Exercise directions: Please copy each line of the records below that holds the word "blockWords".

== Segment start ==

-- ==== Sys2Proof/Tests/Slice0.lean ====
section
/-! SUPPORT. Tests against the spec's own vectors (spec/95_test_vectors.md, named V-… below), the checks of WellFormed.lean
each with an ill-formed term it refuses, and for every obligation with hypotheses a witness that meets them, clause by
clause. -/

namespace Sys2Proof.Tests

open Sys2Proof.Machine

-- One theorem at a time: each kernel evaluation otherwise holds a thread of its own.
set_option Elab.async false

/-! ### States and configurations -/

/-- `BOOT0`: the state after boot under `EXAMPLE_CFG` (95_test_vectors.md section 0). -/
def boot0 : State :=
  { State.resetWith exampleCfg with
    dt := exampleTable
    pwm := ⟨⟨175, 100⟩, ⟨175, 100⟩⟩
    disp := ⟨.blank, .d5⟩
    phase := .ready
    bootNext := .enterReady }

/-- A state in COLOR mode at colour temperature `ct` and counter `rc`. -/
def colorAt (ct rc : Int) : State := { boot0 with mode := .color, colorTemp := ct, encRawColor := rc }

/-- A state in INTENSITY mode at intensity `i` and counter `ri`. -/
def intensityAt (i ri : Int) : State := { boot0 with intensity := i, encRawIntensity := ri }

/-- A state in DEBOUNCING with a countdown of `n`. -/
def debouncingAt (n : Int) : State := { boot0 with debState := .debouncing, debCount := n }

/-- A state in PRESSED. -/
def pressed0 : State := { boot0 with debState := .pressed }

/-- The configuration of V-B5, with the chromaticity `x` at 31 and the luminous flux `lc` of the cold LED. -/
def buildExample (x lc : Rat) : BuildCfg where
  chromaLo := 30
  chromaHi := 32
  chroma := [⟨30, 23/50, 2/5⟩, ⟨31, x, 2/5⟩, ⟨32, 31/100, 2/5⟩]
  ledWarm := ⟨23/50, 41/100⟩
  ledCold := ⟨31/100, 8/25⟩
  lumWarm := 1
  lumCold := lc

/-- `EXAMPLE_CFG` on the temperatures 30 to 32, with a builder. -/
def cfgB (b : BuildCfg) : Cfg :=
  { exampleCfg with tWarm := 30, tCold := 32, colorMin := 30, colorMax := 32, initColor := 31, source := .build b }

/-- The example of R119: V-B5. -/
def b5 : BuildCfg := buildExample (77/200) 1

/-- V-B7: 31 lies outside the segment. -/
def b7 : BuildCfg := buildExample (3/10) 1

/-- V-B8: a zero divisor at 31. -/
def b8 : BuildCfg := buildExample (23/50) 1

/-- Does `exec` answer a next state with this property? -/
def after (i : Instr) (s : State) (p : State → Bool) : Bool :=
  match exec i s with
  | .next t => p t
  | .fault _ => false
  | .refused _ => false

theorem next_of_after {i : Instr} {s : State} {p : State → Bool} (h : after i s p = true) :
    ∃ t, exec i s = .next t ∧ p t = true := by
  unfold after at h
  split at h
  · exact ⟨_, by assumption, h⟩
  · cases h
  · cases h

/-- The pair in both modules. -/
def bothAt (t : State) (w c : Int) : Bool := decide (t.pwm = ⟨⟨w, c⟩, ⟨w, c⟩⟩)

/-- `State.Inv` as a computation. -/
def inRange (s : State) : Bool :=
  let d (x : Duty) : Bool :=
    decide (0 ≤ x.warm) && decide (x.warm ≤ s.cfg.pwmMax) && decide (0 ≤ x.cold) && decide (x.cold ≤ s.cfg.pwmMax)
  s.cfg.wellFormed && decide (s.cfg.colorMin ≤ s.colorTemp) && decide (s.colorTemp ≤ s.cfg.colorMax) &&
    decide (-1 ≤ s.intensity) && decide (s.intensity ≤ 9) &&
    decide (-1 * s.cfg.divIntensity ≤ s.encRawIntensity) && decide (s.encRawIntensity ≤ 9 * s.cfg.divIntensity) &&
    decide (s.cfg.colorMin * s.cfg.divColor ≤ s.encRawColor) && decide (s.encRawColor ≤ s.cfg.colorMax * s.cfg.divColor) &&
    decide (0 ≤ s.debCount) && decide (s.debCount ≤ s.cfg.debCount) &&
    decide (s.debState = .debouncing → 1 ≤ s.debCount) &&
    decide (s.disp.left ≠ .dp) && decide (s.disp.right ≠ .dp) && decide (s.digSel ≠ 0b11) && d s.pwm.m0 && d s.pwm.m1 &&
    decide (0 ≤ s.auxColdPct) && decide (s.auxColdPct ≤ 100) && decide (0 ≤ s.auxWarmPct) && decide (s.auxWarmPct ≤ 100) &&
    DutyTable.suppliedOk s.dt s.cfg.pwmMax s.cfg.tWarm s.cfg.tCold && decide (s.fault = none)

/-- A table that R121 admits reads in `[0, PWM_MAX]` everywhere, and `{0, 0}` outside its temperatures. -/
theorem suppliedOk_get {dt : DutyTable} {p lo hi : Int} (h : DutyTable.suppliedOk dt p lo hi = true) (hp : 0 ≤ p) (t : Int) :
    (DutyTable.get dt t).InRange p ∧ (t < lo ∨ hi < t → DutyTable.get dt t = Duty.zero) := by
  rcases DutyTable.get_zero_or_mem dt t with e | e
  · exact ⟨e ▸ ⟨le_refl _, hp, le_refl _, hp⟩, fun _ => e⟩
  · simp only [DutyTable.suppliedOk, Bool.and_eq_true, List.all_eq_true, decide_eq_true_eq, and_assoc] at h
    obtain ⟨h1, h2, h3, h4, h5, h6⟩ := h.2 _ e
    exact ⟨⟨h3, h4, h5, h6⟩, fun o => by simp only at h1 h2; omega⟩

theorem inv_of_inRange {s : State} (h : inRange s = true) : s.Inv := by
  simp only [inRange, Bool.and_eq_true, decide_eq_true_eq, and_assoc] at h
  obtain ⟨h1, h2, h3, h4, h5, h6, h7, h8, h9, h10, h11, h12, h13, h14, h15, h16, h17, h18, h19, h20, h21, h22, h23, h24, h25,
    h26, h27, h28, h29⟩ := h
  have hd := suppliedOk_get h28 (h16.trans h17)
  exact ⟨h1, h2, h3, h4, h5, h6, h7, h8, h9, h10, h11, h12, h13, h14, h15, ⟨h16, h17, h18, h19⟩, ⟨h20, h21, h22, h23⟩, h24,
    h25, h26, h27, (Bool.and_eq_true_iff.1 h28).1,
    fun t => (hd t).1, fun t => (hd t).2, h29⟩

/-! ### Well-formedness: each check refuses an ill-formed term -/

theorem test_keyOther_command_char_is_ill_formed : Instr.wellFormed (.keyOther 0x62) = false := by decide

theorem test_exampleCfg_is_well_formed : exampleCfg.wellFormed = true := by decide +kernel

theorem test_builder_cfg_is_well_formed : (cfgB b5).wellFormed = true := by decide +kernel
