/-- The bits of a float's pattern `b` in its two words (R77), the equivalent concatenations, and the sign, exponent
and fraction read from the words. -/
def Obligations.FloatFieldsOfTheWordPair : Prop :=
  ∀ (lo hi : Half) (b : Word), b = remap lo hi →
    lo.extractLsb' 8 8 = b.extractLsb' 0 8 ∧ lo.extractLsb' 0 8 = b.extractLsb' 8 8 ∧
    hi.extractLsb' 8 8 = b.extractLsb' 16 8 ∧ hi.extractLsb' 0 8 = b.extractLsb' 24 8 ∧
    b = lo8 hi ++ hi8 hi ++ lo8 lo ++ hi8 lo ∧ b = bswap16 hi ++ bswap16 lo ∧
    b.getLsbD 31 = hi.getLsbD 7 ∧
    b.extractLsb' 23 8 = hi.extractLsb' 0 7 ++ hi.extractLsb' 15 1 ∧
    b.extractLsb' 0 23 = hi.extractLsb' 8 7 ++ lo.extractLsb' 0 8 ++ lo.extractLsb' 8 8

/-- The words BLOCK expands to decode to the floats, digital channels and address it was given (R89, which the spec
derives from R104, R107 and R108). -/
def Obligations.BlockOperandDecodesBack : Prop :=
  ∀ (f : Vector Word 12) (d : Vector Byte 8) (a : Half) (s : State),
    (blockWords f d a).length = 29 ∧
    ∃ t, exec (.decode 29 (blockWords f d a)) s = .next t ∧ t.latch = { floats := f, dig := d, addr := a }

/-! ### Classifier -/

/-- The status of a classification is the effective-priority table (R128, which the spec derives from R127) applied to
digital channels 5, 6 and 7 and the prior status; and DeriveStatus is that table. -/
def Obligations.StatusFollowsEffectivePriority : Prop :=
  (∀ (d5 d6 d7 : Byte) (prev : MachineStatus),
    deriveStatus d5 d6 d7 prev =
      if d6 = 2 then .menuRunning
      else if d6 = 1 then .menuIdle
      else if d5 = 2 then .autoRunning
      else if d5 = 1 then .autoIdle
      else if d7 ≠ 0 then .stopped
      else if d5 = 0 ∧ d6 = 0 ∧ d7 = 0 then .powerOff
      else prev) ∧
  ∀ (n : Nat) (tel : Telemetry) (prev : MachineStatus) (pw : Bool) (ts : TS),
    (classify n tel prev pw ts).status =
      if tel.dig[6] = 2 then .menuRunning
      else if tel.dig[6] = 1 then .menuIdle
      else if tel.dig[5] = 2 then .autoRunning
      else if tel.dig[5] = 1 then .autoIdle
      else if tel.dig[7] ≠ 0 then .stopped
      else if tel.dig[5] = 0 ∧ tel.dig[6] = 0 ∧ tel.dig[7] = 0 then .powerOff
      else prev

/-- The derived status depends on digital channels 5, 6, 7 and the prior status alone (R130). -/
def Obligations.StatusReadsOnlyStatusChannels : Prop :=
  ∀ (n n' : Nat) (tel tel' : Telemetry) (ps : MachineStatus) (pw pw' : Bool) (ts ts' : TS),
    tel.dig[5] = tel'.dig[5] → tel.dig[6] = tel'.dig[6] → tel.dig[7] = tel'.dig[7] →
    (classify n tel ps pw ts).status = (classify n' tel' ps pw' ts').status

/-- The current of a float (R123, which the spec derives from R122 and IEEE 754): exactly 50 times its real value with
its sign, an infinity for an infinity, for a NaN the free NaN `nan`, whichever NaN that is (log 8). -/
def Obligations.CurrentIsExactlyFiftyTimes : Prop :=
  ∀ (nan : Dword) (b : Word), f64 nan = .nan →
    (∀ neg m e, f32 b = .fin neg m e →
      ∃ m' e', f64 (scaleCurrent nan b) = .fin neg m' e' ∧ real neg m' e' = 50 * real neg m e) ∧
    (∀ neg, f32 b = .inf neg → f64 (scaleCurrent nan b) = .inf neg) ∧
    (f32 b = .nan → scaleCurrent nan b = nan)

/-- The weld test on the current is the comparator on the pattern, for every pattern (R125, which the spec derives
from R122, R123 and R124). -/
def Obligations.WeldTestIsThePatternComparator : Prop :=
  ∀ (nan : Dword) (b : Word), f64 nan = .nan →
    (weldTest (scaleCurrent nan b) = true ↔ 0x3F19999A ≤ b.toNat ∧ b.toNat ≤ 0x7F800000)

/-- The welding-active flag is recomputed from floats 0 to 3 alone (R126): active exactly where one of the four
patterns is in the comparator's range (R125, which the spec derives), whatever the prior state. -/
def Obligations.WeldFlagIsAnyOfFourCurrents : Prop :=
  ∀ (n : Nat) (tel : Telemetry) (ps : MachineStatus) (pw : Bool) (ts : TS),
    ((classify n tel ps pw ts).weld = true ↔
      ∃ k : Fin 4, 0x3F19999A ≤ (tel.floats[k.val]).toNat ∧ (tel.floats[k.val]).toNat ≤ 0x7F800000)
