-- ==== Sys2Proof/Laws/Bytes.lean ====
section
/-!
SUPPORT. The byte helpers and the remap as numbers, so that facts about bytes are arithmetic.
-/

namespace Sys2Proof.Machine

/-- A concatenation as a number. -/
theorem toNat_concat {m n : Nat} (a : BitVec m) (b : BitVec n) : (a ++ b).toNat = a.toNat * 2 ^ n + b.toNat := by
  rw [BitVec.toNat_append, ← Nat.shiftLeft_add_eq_or_of_lt b.isLt, Nat.shiftLeft_eq]

/-- The low byte as a number. -/
theorem lo8_toNat (w : Half) : (lo8 w).toNat = w.toNat % 256 := by
  simp [lo8, BitVec.extractLsb'_toNat]

/-- The high byte as a number. -/
theorem hi8_toNat (w : Half) : (hi8 w).toNat = w.toNat / 256 := by
  have := w.isLt
  simp only [hi8, BitVec.extractLsb'_toNat, Nat.shiftRight_eq_div_pow]
  omega

/-- The swapped word as a number (R12). -/
theorem bswap16_toNat (w : Half) : (bswap16 w).toNat = w.toNat % 256 * 256 + w.toNat / 256 := by
  rw [bswap16, toNat_concat, lo8_toNat, hi8_toNat]
  norm_num

/-- The remapped pattern as a number (R104). -/
theorem remap_toNat (lo hi : Half) :
    (remap lo hi).toNat =
      ((hi.toNat % 256 * 256 + hi.toNat / 256) * 256 + lo.toNat % 256) * 256 + lo.toNat / 256 := by
  simp only [remap]
  rw [toNat_concat, toNat_concat, toNat_concat, lo8_toNat, lo8_toNat, hi8_toNat, hi8_toNat]
  norm_num

/-- The words of a pattern as numbers (R111). -/
theorem unmap_toNat (b : Word) :
    (unmap b).1.toNat = b.toNat % 256 * 256 + b.toNat / 256 % 256 ∧
    (unmap b).2.toNat = b.toNat / 2 ^ 16 % 256 * 256 + b.toNat / 2 ^ 24 := by
  have := b.isLt
  constructor <;> simp only [unmap, bswap16_toNat, BitVec.extractLsb'_toNat, Nat.shiftRight_eq_div_pow] <;> omega

end Sys2Proof.Machine
end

== Segment end ==

Output for this task:
    (blockWords f d a).length = 29 ∧
    ∃ t, exec (.decode 29 (blockWords f d a)) s = .next t ∧ t.latch = { floats := f, dig := d, addr := a }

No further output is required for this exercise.